══ DATASET RECORDS

-- ==== Sys2Proof/Laws/Encoding.lean ====
section
/-! SUPPORT. Laws of the two formats: the fields of an encoded word, a word from its fields, and what a BUS word that
decodes says. -/

namespace Sys2Proof

theorem append_toNat {n m : Nat} (x : BitVec n) (y : BitVec m) : (x ++ y).toNat = x.toNat * 2 ^ m + y.toNat := by
  rw [BitVec.toNat_append, ← Nat.shiftLeft_add_eq_or_of_lt y.isLt, Nat.shiftLeft_eq]

theorem cmdWord_toNat (op : Byte) (a0 a1 a2 : Word) :
    (cmdWord op a0 a1 a2).toNat = op.toNat * 2 ^ 96 + a0.toNat * 2 ^ 64 + a1.toNat * 2 ^ 32 + a2.toNat := by
  show (0#24 ++ op ++ a0 ++ a1 ++ a2 : BitVec (24 + 8 + 32 + 32 + 32)).toNat = _
  simp only [append_toNat, BitVec.toNat_ofNat]
  omega

theorem busWord_toNat (base : Word) (a : BusAccess) :
    (busWord base a).toNat =
      a.dir.code.toNat * 2 ^ 66 + a.size.code.toNat * 2 ^ 64 + (base + a.off.setWidth 32).toNat * 2 ^ 32
        + a.wdata.toNat := by
  show (a.dir.code ++ a.size.code ++ (base + a.off.setWidth 32) ++ a.wdata : BitVec (1 + 2 + 32 + 32)).toNat = _
  simp only [append_toNat]
  omega

theorem extract_toNat {w : Nat} (x : BitVec w) (k n : Nat) : (x.extractLsb' k n).toNat = x.toNat / 2 ^ k % 2 ^ n := by
  rw [BitVec.extractLsb'_toNat, Nat.shiftRight_eq_div_pow]

@[simp] theorem cmdZero_cmdWord (op : Byte) (a0 a1 a2 : Word) : cmdZero (cmdWord op a0 a1 a2) = 0 := by
  apply BitVec.eq_of_toNat_eq
  have := op.isLt; have := a0.isLt; have := a1.isLt; have := a2.isLt
  rw [cmdZero, extract_toNat, cmdWord_toNat]
  show _ = 0
  omega

@[simp] theorem cmdOp_cmdWord (op : Byte) (a0 a1 a2 : Word) : cmdOp (cmdWord op a0 a1 a2) = op := by
  apply BitVec.eq_of_toNat_eq
  have := op.isLt; have := a0.isLt; have := a1.isLt; have := a2.isLt
  rw [cmdOp, extract_toNat, cmdWord_toNat]
  omega

@[simp] theorem cmdA0_cmdWord (op : Byte) (a0 a1 a2 : Word) : cmdA0 (cmdWord op a0 a1 a2) = a0 := by
  apply BitVec.eq_of_toNat_eq
  have := op.isLt; have := a0.isLt; have := a1.isLt; have := a2.isLt
  rw [cmdA0, extract_toNat, cmdWord_toNat]
  omega

@[simp] theorem cmdA1_cmdWord (op : Byte) (a0 a1 a2 : Word) : cmdA1 (cmdWord op a0 a1 a2) = a1 := by
  apply BitVec.eq_of_toNat_eq
  have := op.isLt; have := a0.isLt; have := a1.isLt; have := a2.isLt
  rw [cmdA1, extract_toNat, cmdWord_toNat]
  omega

@[simp] theorem cmdA2_cmdWord (op : Byte) (a0 a1 a2 : Word) : cmdA2 (cmdWord op a0 a1 a2) = a2 := by
  apply BitVec.eq_of_toNat_eq
  have := op.isLt; have := a0.isLt; have := a1.isLt; have := a2.isLt
  rw [cmdA2, extract_toNat, cmdWord_toNat]
  omega

theorem busDir_iff (w : BitVec 67) : busDir w = if w.toNat / 2 ^ 66 % 2 = 1 then .write else .read := by
  unfold busDir
  rw [BitVec.getLsbD, Nat.testBit_eq_decide_div_mod_eq]
  by_cases h : w.toNat / 2 ^ 66 % 2 = 1 <;> simp only [h, decide_true, decide_false, if_true, if_false, Bool.false_eq_true]

@[simp] theorem busDir_busWord (base : Word) (a : BusAccess) : busDir (busWord base a) = a.dir := by
  have h1 := a.size.code.isLt; have h2 := (base + a.off.setWidth 32).isLt; have h3 := a.wdata.isLt
  rw [busDir_iff, busWord_toNat]
  generalize (base + a.off.setWidth 32).toNat = x at *
  cases a.dir
  · rw [show Dir.read.code.toNat = 0 from rfl, if_neg (by omega)]
  · rw [show Dir.write.code.toNat = 1 from rfl, if_pos (by omega)]

@[simp] theorem busSizeCode_busWord (base : Word) (a : BusAccess) : busSizeCode (busWord base a) = a.size.code := by
  apply BitVec.eq_of_toNat_eq
  have h1 := a.size.code.isLt; have h2 := (base + a.off.setWidth 32).isLt; have h3 := a.wdata.isLt
  rw [busSizeCode, extract_toNat, busWord_toNat]
  generalize (base + a.off.setWidth 32).toNat = x at *
  omega

@[simp] theorem busAddr_busWord (base : Word) (a : BusAccess) :
    busAddr (busWord base a) = base + a.off.setWidth 32 := by
  apply BitVec.eq_of_toNat_eq
  have h1 := a.size.code.isLt; have h2 := (base + a.off.setWidth 32).isLt; have h3 := a.wdata.isLt
  rw [busAddr, extract_toNat, busWord_toNat]
  generalize (base + a.off.setWidth 32).toNat = x at *
  omega

@[simp] theorem busWdata_busWord (base : Word) (a : BusAccess) : busWdata (busWord base a) = a.wdata := by
  apply BitVec.eq_of_toNat_eq
  have h1 := a.size.code.isLt; have h2 := (base + a.off.setWidth 32).isLt; have h3 := a.wdata.isLt
  rw [busWdata, extract_toNat, busWord_toNat]
  generalize (base + a.off.setWidth 32).toNat = x at *
  omega

@[simp] theorem AccessSize.ofCode_code (x : AccessSize) : AccessSize.ofCode x.code = some x := by cases x <;> rfl

theorem AccessSize.code_of_ofCode {c : BitVec 2} {x : AccessSize} (h : AccessSize.ofCode c = some x) : x.code = c := by
  unfold AccessSize.ofCode at h
  split_ifs at h <;> cases h <;> exact Eq.symm ‹_›

theorem AccessSize.ofCode_eq_none {c : BitVec 2} : AccessSize.ofCode c = none ↔ c = 3 := by
  revert c
  decide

════

--- EXERCISE AIM ---
Everything above from the line containing "rw [busDir_iff, busWord_toNat]" down to the line containing "if_pos (by omega)]" should be copied exactly, both end lines included, and nothing else.

--- SOLUTION BELOW ---
  rw [busDir_iff, busWord_toNat]
  generalize (base + a.off.setWidth 32).toNat = x at *
  cases a.dir
  · rw [show Dir.read.code.toNat = 0 from rfl, if_neg (by omega)]
  · rw [show Dir.write.code.toNat = 1 from rfl, if_pos (by omega)]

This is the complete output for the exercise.